The Ab Initio Software applications are mainly used to perform functions related to fourth generation data analysis, batch processing, complex events, quantitative and qualitative data processing, data manipulation, and graphical user interface (GUI)-based parallel processing software which is commonly used to extract, transform, and load (ETL) data.


5) What do you know about the history of Ab Initio Software?

The Ab Initio Software was founded in 1995 by Sheryl Handler and several other employees of Thinking Machines Corporation after the company's bankruptcy. Sheryl Handler was the former CEO of Thinking Machines Corporation, and he decided to start this company when the Thinking Machines Corporation went bankrupt.


6) What are the most important components of the architecture of Abinitio?

The most important components that the architecture of Abinitio includes are as follows:

  • GDE (Graphical Development Environment)
  • Co-operating System
  • Enterprise meta-environment (EME)
  • Conduct-IT

7) What is the most important role of Co-operating system in Abinitio?

The most important role of Co-operating system in Abinitio is to provide the following features:

  • It manages and runs the Abinitio graph and controls the ETL processes.
  • It provides ETL processes monitoring and debugging.
  • It provides Ab initio extensions to the operating system.
  • It is also responsible for meta-data management and interaction with the EME.

8) Is it possible to run a graph infinitely in Ab Initio? If yes, how?

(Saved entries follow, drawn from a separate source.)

-- ==== Sys2Proof/Machine/FaultLog.lean ====
section
/-!
DEFINITION. The fault log (chapter 10): taking a report, and reading and clearing the log.
-/

namespace Sys2Proof.Machine

/-- The record stands for this kind and location (R181). -/
def FaultRecord.covers (r : FaultRecord) (kind : FaultKind) (loc : Location) : Bool :=
  r.kind == kind && r.loc == loc

/-- Raise a repeat count by one, stopping at 255 (R182). -/
def FaultRecord.again (r : FaultRecord) : FaultRecord :=
  { r with count := min (r.count + 1) Config.repeatTop }

/-- Apply a function to the first record that satisfies a test. -/
def changeFirst (test : FaultRecord → Bool) (f : FaultRecord → FaultRecord) :
    List FaultRecord → List FaultRecord
  | [] => []
  | r :: rest => if test r then f r :: rest else r :: changeFirst test f rest

/-- Set the overflow mark of the newest record (R185). -/
def markNewest : List FaultRecord → List FaultRecord
  | [] => []
  | [r] => [{ r with overflow := true }]
  | r :: rest => r :: markNewest rest

/-- A MINOR record (R184). -/
def FaultRecord.minor (r : FaultRecord) : Bool := !severe r.kind

/-- The oldest MINOR record and the records without it, with the place it stood at (R184). -/
def splitMinor : List FaultRecord → Option (FaultRecord × List FaultRecord × Nat)
  | [] => none
  | r :: rest =>
    if r.minor then some (r, rest, 0)
    else (splitMinor rest).map fun x => (x.1, r :: x.2.1, x.2.2 + 1)

/-- Create a new record at the end of a list of records (R183, R184): the last-cue copy is taken (R121),
and a FAULT notice is offered unless the kind is NOTICE_OVERRUN. -/
def State.newFault (kind : FaultKind) (loc : Location) (overflow : Bool) (log : FaultLog) (s : State) :
    State :=
  let s := s.setFaultLog { log with records := log.records ++ [⟨kind, loc, s.clock, 1, overflow⟩] }
  let s := s.setCueList { s.cueList with beforeFault := s.cueList.lastCue }
  if kind = .noticeOverrun then s else s.offer (.fault kind loc s.clock)

/-- The fault log takes one report (R181 to R185). -/
def State.logFault (kind : FaultKind) (loc : Location) (s : State) : State :=
  let log := s.faultLog
  if log.records.any fun r => r.covers kind loc then
    s.setFaultLog { log with
      records := changeFirst (fun r => r.covers kind loc) FaultRecord.again log.records }
  else if log.records.length < Config.faultCapacity then s.newFault kind loc false log
  else
    match (if severe kind then splitMinor log.records else none) with
    | some (gone, left, place) =>
      s.newFault kind loc gone.overflow
        ⟨left, if place < log.readPos then log.readPos - 1 else log.readPos⟩
    | none => s.setFaultLog { log with records := markNewest log.records }

/-- FAULT_REPORT (R181): the fault log takes one report. -/
def execFaultReport (kind : FaultKind) (loc : Location) (s : State) : Host.Outcome State Fault Refusal :=
  .next (s.take (.fault kind loc) (State.logFault kind loc))

/-- A fault record in the READ FAULTS reply (12.5). -/
def FaultRecord.bytes (r : FaultRecord) : List Byte :=
  [byte (faultCode r.kind), byte (128 * bit (severe r.kind) + bit r.overflow)] ++ locationBytes r.loc
    ++ bytesOf32 r.stamp ++ [byte r.count]

/-- The READ FAULTS fields where there is no record: kind, stamp and repeat count hold none, the location
is of the form none, and no mark is set (12.4, 12.5). -/
def noFaultBytes : List Byte := [noneByte, 0] ++ locationBytes .nowhere ++ stampBytes none ++ [noneByte]

/-- READ_FAULTS (R188). -/
def readFaults (_ps : List Byte) (s : State) : State :=
  let log := s.faultLog
  match log.records[log.readPos]? with
  | some r =>
    (s.setFaultLog { log with readPos := log.readPos + 1 }).answer
      (.ok (byte (16 * log.readPos + log.records.length) :: r.bytes))
  | none =>
    (s.setFaultLog { log with readPos := 0 }).answer
      (.ok (byte (16 * 15 + log.records.length) :: noFaultBytes))

/-- READ_FAULTS (R188): returns the record at the read position and moves the position on. -/
def execReadFaults (s : State) : Host.Outcome State Fault Refusal := .next (s.begin 0x50 readFaults)

/-- CLEAR_FAULTS (R189). -/
def clearFaults (_ps : List Byte) (s : State) : State :=
  let records := s.faultLog.records
  (s.setFaultLog ⟨[], 0⟩).answer
    (.ok [byte records.length, byte (bit (records.any FaultRecord.overflow))])

/-- CLEAR_FAULTS (R189): empties the fault log and resets the read position. -/
def execClearFaults (s : State) : Host.Outcome State Fault Refusal := .next (s.begin 0x51 clearFaults)

end Sys2Proof.Machine
end

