-- ==== Sys2Proof/Machine/Crosspoint.lean ====
section
/-!
DEFINITION. The crosspoint set (chapter 1): install, merge, eviction, removal by owner, and the
commands and requests that change or read its slots.
-/

namespace Sys2Proof.Machine

/-! ### Slots and owners -/

/-- Replace one slot. -/
def CrosspointSet.setSlot (x : CrosspointSet) (i : SlotIx) (v : Slot) : CrosspointSet :=
  { x with slots := put x.slots i v }

/-- The LIVE slots with their connections, by rising index. -/
def CrosspointSet.live (x : CrosspointSet) : List (SlotIx × Connection) :=
  (List.finRange 64).filterMap fun i => (x.slots[i].connection?).map fun c => (i, c)

/-- The connection is the one the install asks for (R4, R6). -/
def Connection.matches (c : Connection) (r : Install) : Bool :=
  c.source == r.source && c.dest == r.dest && c.cls == r.cls

/-- The LIVE slot with the source, destination and class of the request (R6). -/
def CrosspointSet.matching (x : CrosspointSet) (r : Install) : Option (SlotIx × Connection) :=
  x.live.find? fun e => e.2.matches r

/-- The indices in the order of the search for a FREE slot: from the replacement pointer up, from 63 to
0 by wrap (R7). -/
def CrosspointSet.searchOrder (x : CrosspointSet) : List SlotIx :=
  (List.finRange 64).map fun i => x.pointer + i

/-- The first FREE slot met by the search (R7). -/
def CrosspointSet.firstFree (x : CrosspointSet) : Option SlotIx :=
  x.searchOrder.find? fun i => x.slots[i] == .free

/-- The age of a connection, reckoned modulo 2^32 (R8). -/
def Connection.age (c : Connection) (clock : Stamp) : Nat := (clock - c.stamp).toNat

/-- The oldest of a list of slots; of two of equal age, the one that stands first (R8). -/
def oldestOf (clock : Stamp) : List (SlotIx × Connection) → Option (SlotIx × Connection)
  | [] => none
  | e :: rest =>
    match oldestOf clock rest with
    | none => some e
    | some f => if f.2.age clock ≤ e.2.age clock then some e else some f

/-- The slots an install may evict: LIVE, of class TALK, not pinned (R8). -/
def CrosspointSet.candidates (x : CrosspointSet) : List (SlotIx × Connection) :=
  x.live.filter fun e => e.2.cls == .talk && !e.2.pinned

/-- The connection of a slot newly taken by an install (R7). -/
def Install.connection (r : Install) (clock : Stamp) : Connection :=
  ⟨r.source, r.dest, r.cls, r.gain, [r.owner], pinnedBy [r.owner], clock⟩

/-- The BUSY requests for the KEY owners of a connection (R8, R15). -/
def Connection.busyRequests (c : Connection) : List Request :=
  c.owners.filterMap fun
    | .key p k => some (.busyLamp p k)
    | .cue _ | .controller _ => none

/-- Remove from a slot the owners that satisfy `gone` (R11): others keep their order and the pinned flag
is recomputed; a slot left without owners becomes FREE; a slot that lists none of them is unchanged. -/
def Slot.remove (gone : Owner → Bool) : Slot → Slot
  | .live c =>
    if c.owners.any gone then
      let left := c.owners.filter fun o => !gone o
      if left.isEmpty then .free else .live { c with owners := left, pinned := pinnedBy left }
    else .live c
  | .lockedOut => .lockedOut
  | .free => .free
  | .retired => .retired

/-- Remove owners from every slot, as one request (R12). -/
def CrosspointSet.remove (x : CrosspointSet) (gone : Owner → Bool) : CrosspointSet :=
  { x with slots := each x.slots fun _ v => v.remove gone }

/-- The owner KEY(p, k). -/
def Owner.isKey (p : Port) (k : Key) (o : Owner) : Bool := o == .key p k

/-- A KEY owner of port `p`. -/
def Owner.isKeyOf (p : Port) : Owner → Bool
  | .key q _ => p == q
  | .cue _ | .controller _ => false

/-- The owner CUE(c). -/
def Owner.isCue (c : CircuitIx) (o : Owner) : Bool := o == .cue c

/-! ### Install (R6 to R10) -/

/-- The result of an install (R6 to R9). `illegal` is the refusal of a CHANNEL → CHANNEL connection
(R3). -/
inductive InstallResult where
  | new (i : SlotIx) (evicted : Option SlotIx)
  | merged (i : SlotIx)
  | alreadyOwner (i : SlotIx)
  | fullOwners (i : SlotIx)
  | noSlot
  | illegal
  deriving DecidableEq, Repr

/-- NEW, MERGED and ALREADY_OWNER are the successes (R72). -/
def InstallResult.succeeded : InstallResult → Bool
  | .new _ _ | .merged _ | .alreadyOwner _ => true
  | .fullOwners _ | .noSlot | .illegal => false

/-- A request that joins a LIVE slot with its connection (R6). -/
def State.installJoin (r : Install) (i : SlotIx) (c : Connection) (s : State) : State × InstallResult :=
  if c.owners.any fun o => o.same r.owner then (s, .alreadyOwner i)
  else if Config.ownerLimit ≤ c.owners.length then (s, .fullOwners i)
  else
    let owners := c.owners ++ [r.owner]
    (s.setXps (s.xps.setSlot i (.live { c with owners := owners, pinned := pinnedBy owners })), .merged i)

/-- A request that takes a FREE slot (R7), with the EXHAUSTED notice when it was the last (R10). -/
def State.installFree (r : Install) (i : SlotIx) (s : State) : State × InstallResult :=
  let x := { s.xps.setSlot i (.live (r.connection s.clock)) with pointer := i + 1 }
  let s := s.setXps x
  (if x.freeCount = 0 then s.offer (.slotFull i x.liveCount x.retiredCount none) else s, .new i none)

/-- A request that evicts the oldest unpinned TALK slot (R8). -/
def State.installEvict (r : Install) (i : SlotIx) (c : Connection) (s : State) : State × InstallResult :=
  let x := s.xps.setSlot i (.live (r.connection s.clock))
  let s := (c.busyRequests.foldl State.hand s).setXps x
  (s.offer (.slotFull i x.liveCount x.retiredCount (some (c.source, c.dest, c.cls))), .new i (some i))

/-- The crosspoint set takes an install whole (R3, R6 to R10). -/
def State.install (r : Install) (s : State) : State × InstallResult :=
  if r.source.isChannel && r.dest.isChannel then (s, .illegal)
  else
    match s.xps.matching r with
    | some (i, c) => s.installJoin r i c
    | none =>
      match s.xps.firstFree with
      | some i => s.installFree r i
      | none =>
        if r.cls.calls then
          match oldestOf s.clock s.xps.candidates with
          | some (i, c) => s.installEvict r i c
          | none => (s, .noSlot)
        else (s, .noSlot)

/-! ### Removals taken from other blocks (R12) -/

/-- A walk that bears a tag has installs still to send, or an abandoned one has sent an install for an owner
that the crosspoint set has still to take (R82, R131). -/
def State.installsLeft (s : State) (tag : Tag → Bool) (owner : Owner → Bool) : Bool :=
  s.walker.job.walk?.any (fun w => tag w.tag && w.phase.hitsLeft)
    || s.xps.abandoned.any fun r => owner r.owner

/-- Installs of keys of port `p` are still to be taken (R131). -/
def State.installsLeftForPort (s : State) (p : Port) : Bool :=
  s.installsLeft (fun t => t.ofPort p) (Owner.isKeyOf p)

/-- Installs of circuit `c` are still to be taken (R96). -/
def State.installsLeftForCircuit (s : State) (c : CircuitIx) : Bool :=
  s.installsLeft (fun t => t == .cue c) (Owner.isCue c)

/-- REMOVE_PORT_KEYS (R21): taken after the last install of a walk of the port that is making its hits
good (R131); the walker's row reset follows it (R130). -/
def execRemovePortKeys (p : Port) (s : State) : Host.Outcome State Fault Refusal :=
  .next <|
    if s.installsLeftForPort p then s
    else s.take (.removePortKeys p) fun s =>
      (s.setXps (s.xps.remove (Owner.isKeyOf p))).hand (.portRowReset p)

/-- REMOVE_CIRCUIT (R12, R96): taken after the last install of a walk of the circuit that is making its
hits good. -/
def execRemoveCircuit (c : CircuitIx) (s : State) : Host.Outcome State Fault Refusal :=
  .next <|
    if s.installsLeftForCircuit c then s
    else s.take (.removeCircuit c) fun s => s.setXps (s.xps.remove (Owner.isCue c))

/-- REMOVE_KEYS_AND_CUES (R20): every KEY and CUE owner leaves every slot. What the abandoned walk had
not sent, or had sent and the crosspoint set takes no more, is gone; the walker's and the cue engine's
resets follow (R174). -/
def execRemoveKeysAndCues (s : State) : Host.Outcome State Fault Refusal :=
  .next <| s.take .removeKeysAndCues fun s =>
    ((s.setXps { s.xps.remove (fun o => !o.isController) with abandoned := none }).hand
      .walkerReset).hand .circuitAbort

/-! ### Commands (1.7) -/

/-- SLOT_ENABLE (R14). -/
def slotEnable (ps : List Byte) (s : State) : State :=
  let first := (byteAt ps 0).toNat
  let count := (byteAt ps 1).toNat
  if first > 63 ∨ count = 0 ∨ count > 64 ∨ first + count > 64 then s.answer (.bare .badParam)
  else
    let covered (i : SlotIx) : Bool := first ≤ i.val && i.val < first + count
    let slots := each s.xps.slots fun i v => if covered i && v == .lockedOut then .free else v
    let moved := (List.finRange 64).countP fun i => covered i && s.xps.slots[i] == .lockedOut
    (s.setXps { s.xps with slots := slots }).answer (.ok [byte moved])

/-- SLOT_ENABLE (R14): moves the LOCKED_OUT slots of a range to FREE. -/
def execSlotEnable (s : State) : Host.Outcome State Fault Refusal := .next (s.begin 0x20 slotEnable)

/-- The slot a parameter byte names. -/
def slotParam (ps : List Byte) : Option SlotIx := index? 64 (byteAt ps 0).toNat

/-- Move slot `i` to RETIRED (R15), with the BUSY requests of its KEY owners and the EXHAUSTED notice
where it was the last FREE slot (R10). -/
def State.retire (i : SlotIx) (s : State) : State :=
  let before := s.xps.slots[i]
  let x := s.xps.setSlot i .retired
  match before with
  | .live c => (c.busyRequests.foldl State.hand s).setXps x
  | .free =>
    let s := s.setXps x
    if x.freeCount = 0 then s.offer (.slotFull i x.liveCount x.retiredCount none) else s
  | .lockedOut => s.setXps x
  | .retired => s

/-- The number of owners a slot lists. -/
def Slot.ownerCount (v : Slot) : Nat := (v.connection?.map fun c => c.owners.length).getD 0

/-- SLOT_RETIRE (R15). -/
def slotRetire (ps : List Byte) (s : State) : State :=
  match slotParam ps with
  | none => s.answer (.bare .badParam)
  | some i => (s.retire i).answer (.ok [byte s.xps.slots[i].code, byte s.xps.slots[i].ownerCount])

/-- SLOT_RETIRE (R15): moves a slot to RETIRED. -/
def execSlotRetire (s : State) : Host.Outcome State Fault Refusal := .next (s.begin 0x21 slotRetire)

/-- The reply of INSTALL CROSSPOINT for each result (R16, 12.5). -/
def InstallResult.answer (r : InstallResult) (clamped : Bool) : Answer :=
  match r with
  | .new i evicted => ⟨.done, clamped, [byte i.val, slotByte evicted]⟩
  | .merged i | .alreadyOwner i => ⟨.done, clamped, [byte i.val, noneByte]⟩
  | .fullOwners i => ⟨.fullOwners, false, [byte i.val, noneByte]⟩
  | .noSlot => ⟨.noSlot, false, [noneByte, noneByte]⟩
  | .illegal => .bare .badParam

/-- INSTALL_CROSSPOINT (R16). -/
def installCrosspoint (ps : List Byte) (s : State) : State :=
  let gain := (wordAt ps 3).toNat
  match Endpoint.decode (byteAt ps 0), Endpoint.decode (byteAt ps 1),
      SlotClass.decode (byteAt ps 2).toNat with
  | some source, some dest, some cls =>
    let r := s.install ⟨source, dest, cls, min gain Config.gainTop, .controller (byteAt ps 5 != 0)⟩
    r.1.answer (r.2.answer (decide (Config.gainTop < gain)))
  | _, _, _ => s.answer (.bare .badParam)

/-- INSTALL_CROSSPOINT (R16): installs a connection with owner CONTROLLER. -/
def execInstallCrosspoint (s : State) : Host.Outcome State Fault Refusal :=
  .next (s.begin 0x22 installCrosspoint)

/-- REMOVE_CROSSPOINT (R17). -/
def removeCrosspoint (ps : List Byte) (s : State) : State :=
  match slotParam ps with
  | none => s.answer (.bare .badParam)
  | some i =>
    match s.xps.slots[i] with
    | .live c =>
      if c.owners.any Owner.isController then
        let v := Slot.remove Owner.isController (.live c)
        (s.setXps (s.xps.setSlot i v)).answer (.ok [byte v.code])
      else s.answer (.bare .notOwner)
    | .lockedOut | .free | .retired => s.answer (.bare .notOwner)

/-- REMOVE_CROSSPOINT (R17): removes the CONTROLLER owner from a named slot. -/
def execRemoveCrosspoint (s : State) : Host.Outcome State Fault Refusal :=
  .next (s.begin 0x23 removeCrosspoint)

/-- SET_GAIN (R18). -/
def setGain (ps : List Byte) (s : State) : State :=
  let gain := (wordAt ps 1).toNat
  match slotParam ps with
  | none => s.answer (.bare .badParam)
  | some i =>
    match s.xps.slots[i] with
    | .live c =>
      (s.setXps (s.xps.setSlot i (.live { c with gain := min gain Config.gainTop }))).answer
        ⟨.done, decide (Config.gainTop < gain), []⟩
    | .lockedOut | .free | .retired => s.answer (.bare .badParam)

/-- SET_GAIN (R18): sets the gain of a LIVE slot. -/
def execSetGain (s : State) : Host.Outcome State Fault Refusal := .next (s.begin 0x24 setGain)

/-- Part 0 of a slot: state, class, source, destination, gain, pinned flag, number of owners (R19). -/
def Slot.part0 (v : Slot) : List Byte :=
  match v.connection? with
  | some c =>
    [byte v.code, byte c.cls.code, c.source.encode, c.dest.encode] ++ bytes16 c.gain
      ++ [byte (bit c.pinned), byte c.owners.length]
  | none => [byte v.code, noneByte, noneByte, noneByte, 0, 0, 0, 0]

/-- An owner in two bytes (12.5). -/
def Owner.bytes : Owner → List Byte
  | .key p k => [0, byte (8 * p.val + k.val)]
  | .cue c => [1, byte c.val]
  | .controller pin => [2, byte (bit pin)]

/-- Part 1 of a slot: the owner list in joining order, four places (R19). -/
def Slot.part1 (v : Slot) : List Byte :=
  match v.connection? with
  | some c =>
    ((c.owners.map Owner.bytes ++ List.replicate 4 [noneByte, 0]).take 4).flatten
  | none => (List.replicate 4 [noneByte, (0 : Byte)]).flatten

/-- Part 2 of a slot: install stamp, replacement pointer, slot counts (R19). -/
def CrosspointSet.part2 (x : CrosspointSet) (v : Slot) : List Byte :=
  bytesOf32 ((v.connection?.map Connection.stamp).getD 0)
    ++ [byte x.pointer.val, byte (x.count 0), byte (x.count 1), byte (x.count 2), byte (x.count 3)]

/-- READ_SLOT (R19). -/
def readSlot (ps : List Byte) (s : State) : Answer :=
  match slotParam ps, (byteAt ps 1).toNat with
  | some i, 0 => .ok s.xps.slots[i].part0
  | some i, 1 => .ok s.xps.slots[i].part1
  | some i, 2 => .ok (s.xps.part2 s.xps.slots[i])
  | _, _ => .bare .badParam

/-- READ_SLOT (R19): returns one part of a slot's record. -/
def execReadSlot (s : State) : Host.Outcome State Fault Refusal := .next (s.beginRead 0x25 readSlot)

end Sys2Proof.Machine
end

Yes, it is possible to run a graph infinitely in Ab Initio. To do so, the graph end script should call the .ksh file of the graph. After that, if the graph name is xyz.mp then in the end script of the graph, it should call to xyz.ksh. By following the above steps, we can run the graph for infinitely.


9) In how many segments the Abinitio EME can be segregated?

The Abinitio EME can be logically segregated into two segments:

  • Data Integration Portion
  • User Interface ( It is used to access the meta-data information)

10) What do you understand by roll-up component?

The roll-up component facilitates users to collect or group the records on certain field values. It is called for each of the records in the group and consists of initializing 2 and Rollup 3.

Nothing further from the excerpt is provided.